It’s easy to see why, with these statistics, that investing in Canadian real estate has become so popular among foreign and domestic speculators, who spent $34 billion buying land and entry-level acquisitions in 2018, the second-highest year on record. Meanwhile, Real Estate Investment Trusts (REITs) and Real Estate Operating Companies (REOCs) raised $6.5 billion. At the same time, small-time investors have been snapping up condo units, multi-family residences and single-family homes to rent out. With a national vacancy rate at just 2.4% it’s highly likely they will be cash flow positive

Unlike the often ephemeral stock market, property seems like a safe bet. If it doesn’t work out, at least you have something: a roof, the land, bricks. However, real estate investing is only as risky or safe as the particulars of your circumstance.

What is real estate investing

Real estate investing generally doesn’t mean buying a home to live in. While a home purchase may result in appreciation (although probably a lot less than you think once you factor in interest, repairs, utility bills, taxes, closing costs and inflation), you’re not getting the tax advantages associated with investing or a monthly cash flow. And since you’re not getting any rental income, you’re sinking your own money into expenses that do not contribute to its appreciation. Think mortgage interest, property tax, insurance, utilities, lawn maintenance etc., In an ideal investment situation you would never have to dig into your own pocket because the rental income would cover all those costs.

Plus, since you always need a place to live, it’s hard to buy and sell your home at the most adventageous market time, as you would with a true investment. Instead, you usually buy your home when you need the space and can afford it, and sell it when you don’t want to live there anymore — it’s rarely possible to time the buying and selling as to when it will make you the greatest return, because your main consideration is if the house is serving your family’s needs, not if it is making you the most money.

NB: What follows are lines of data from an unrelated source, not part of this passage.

/-! ### The host interface (chapter 21) -/

/-- BAR4 reaches device memory through its segments: a read of HBM answers the bytes there, a write stores its bytes and
leaves every other byte alone, an access to a hole reads zero, writes nothing and is counted (R522, R523). Before READY
reads return zero and writes are lost (R544). Says of bar4Read, bar4Write that exec answers a next state, and which. -/
def Obligations.Bar4ReachesMemory : Prop :=
  ∀ (port off a : Nat) (s : State), s.power.state ≠ 0 → port < 2 → s.integ.ecc = [] → s.integ.badCheckers = [] → regActive s 0xC00010 0 < 2 ^ 62 →
    (∀ len, s.power.state = 2 → barRanges 18 s off len = [(some a, len)] → (∀ i, i < len → region s.fuse.grade (a + i) = .hbm) → 0 < len → exec (.bar4Read port off len [] []) s =
      .next (stepEnd { s with out := .readData ((List.range len).map (fun i => (memByte s (a + i), false))) :: s.out })) ∧
    (∀ data : List PByte, s.power.state = 2 → barRanges 18 s off data.length = [(some a, data.length)] → region s.fuse.grade a = .hbm → (∀ b ∈ data, b.2 = false) → data ≠ [] →
      ∃ t, exec (.bar4Write port off data [] []) s = .next (stepEnd t) ∧ t.out = s.out ∧ t.host = s.host ∧ t.integ.ecc = [] ∧
        ∀ x, memByte t x = if a ≤ x ∧ x < a + data.length then (nth (0#8, false) data (x - a)).1 else memByte s x) ∧
    (∀ len, s.power.state = 2 → barRanges 18 s off len = [(none, len)] → exec (.bar4Read port off len [] []) s =
      .next (stepEnd (keepSupply s (emit (countErr (setPort s port { portOf s port with holes := satTo 16 ((portOf s port).holes + 1) }) errHost catProtocol)
        (.readData (List.replicate len (0#8, false))))))) ∧
    (∀ data : List PByte, s.power.state = 2 → barRanges 18 s off data.length = [(none, data.length)] → exec (.bar4Write port off data [] []) s =
      .next (stepEnd (keepSupply s (countErr (setPort s port { portOf s port with holes := satTo 16 ((portOf s port).holes + 1) }) errHost catProtocol)))) ∧
    (∀ len us ws, s.power.state ≠ 2 → exec (.bar4Read port off len us ws) s = .next (stepEnd { s with out := .readData (List.replicate len (0#8, false)) :: s.out })) ∧
    (∀ data us ws, s.power.state ≠ 2 → exec (.bar4Write port off data us ws) s = .next (stepEnd s))

/-- A host AtomicOp acts in a scratchpad that admits the DMA engine: FetchAdd and Swap of 4 or 8 aligned bytes return
the old value and store the new one, and every other byte reads as before; a misaligned one is answered Unsupported
Request and counted at the bank, at its core and at the port; CompareAndSwap, other sizes and other memory are answered
Unsupported Request and counted at the port (R374, R516). Says of hostAtomicop that exec answers a next state, and
which. -/
def Obligations.AtomicsActInScratchpads : Prop :=
  ∀ (port off op size a : Nat) (value : BitVec 64) (s : State), s.power.state = 2 → port < 2 → barRanges 2 s off size = [(some a, size)] →
    (∀ c o, region s.fuse.grade a = .scratch c o → (size = 4 ∨ size = 8) → off % size = 0 → op < 2 → o % 2 ^ 20 + size ≤ 2 ^ 20 → dmaHeld s a size = false → bankAdmits s 3 c (o / 2 ^ 20) = true →
      (∀ i, i < size → region s.fuse.grade (a + i) = .scratch c (o + i)) →
      s.integ.ecc = [] → s.integ.badCheckers = [] → regActive s 0xC00010 0 < 2 ^ 62 → ∀ waits, ∃ t, exec (.hostAtomicop port off op size value waits) s = .next (stepEnd t) ∧
        t.out = .readData ((List.range size).map (fun i => (memByte s (a + i), false))) :: s.out ∧
        ∀ x, memByte t x = if a ≤ x ∧ x < a + size then BitVec.ofNat 8 ((if op = 0 then ofLe ((List.range size).map (fun i => memByte s (a + i))) + value.toNat else value.toNat) / 2 ^ (8 * (x - a)))
          else memByte s x) ∧
    (∀ c o, region s.fuse.grade a = .scratch c o → (size = 4 ∨ size = 8) → off % size ≠ 0 → op < 2 → ∃ t, exec (.hostAtomicop port off op size value []) s = .next (stepEnd t) ∧
      t.out = .unsupported port :: s.out ∧ (bankOf t c).refused = satTo 16 ((bankOf s c).refused + 1) ∧
      (errCtrOf t (errCore c)).protocol = satTo 16 ((errCtrOf s (errCore c)).protocol + 1) ∧ t.mem = s.mem) ∧
    (2 ≤ op ∨ region s.fuse.grade a = .hbm ∨ (size ≠ 4 ∧ size ≠ 8) → exec (.hostAtomicop port off op size value []) s =
      .next (stepEnd (keepSupply s (emit (countErr (setPort s port { portOf s port with urSent := satTo 16 ((portOf s port).urSent + 1) }) errHost catProtocol) (.unsupported port)))))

Besides that caveat, there’s plenty of ways to invest in real estate.

Here are a few common ways you can make a healthy return off property:

  • Purchase a REIT and enjoying the relatively high payouts and potential stock appreciation

  • Purchase an exchange-traded-fund composed of REITs

  • Buy a property and rent it out, enjoying the monthly cash flow while waiting for appreciation

  • Buy a property, upgrade it and sell it quickly for more (flipping)

  • Buy a property to live in and rent out a portion of the home, like a room or basement

Why people invest in real estate

There are three main reasons Canadians invest in real estate.

  1. Low bar to entry. Real estate investing is so popular primarily because it requires such little knowledge. Almost anyone can figure out how to buy and sell a property and rent it out. There are even firms specializing in managing investment properties, which takes away a large portion of the headache. In contrast, investing in the stock market tends to intimidate people. (Luckily, we now have automated investing which makes building wealth highly accessible).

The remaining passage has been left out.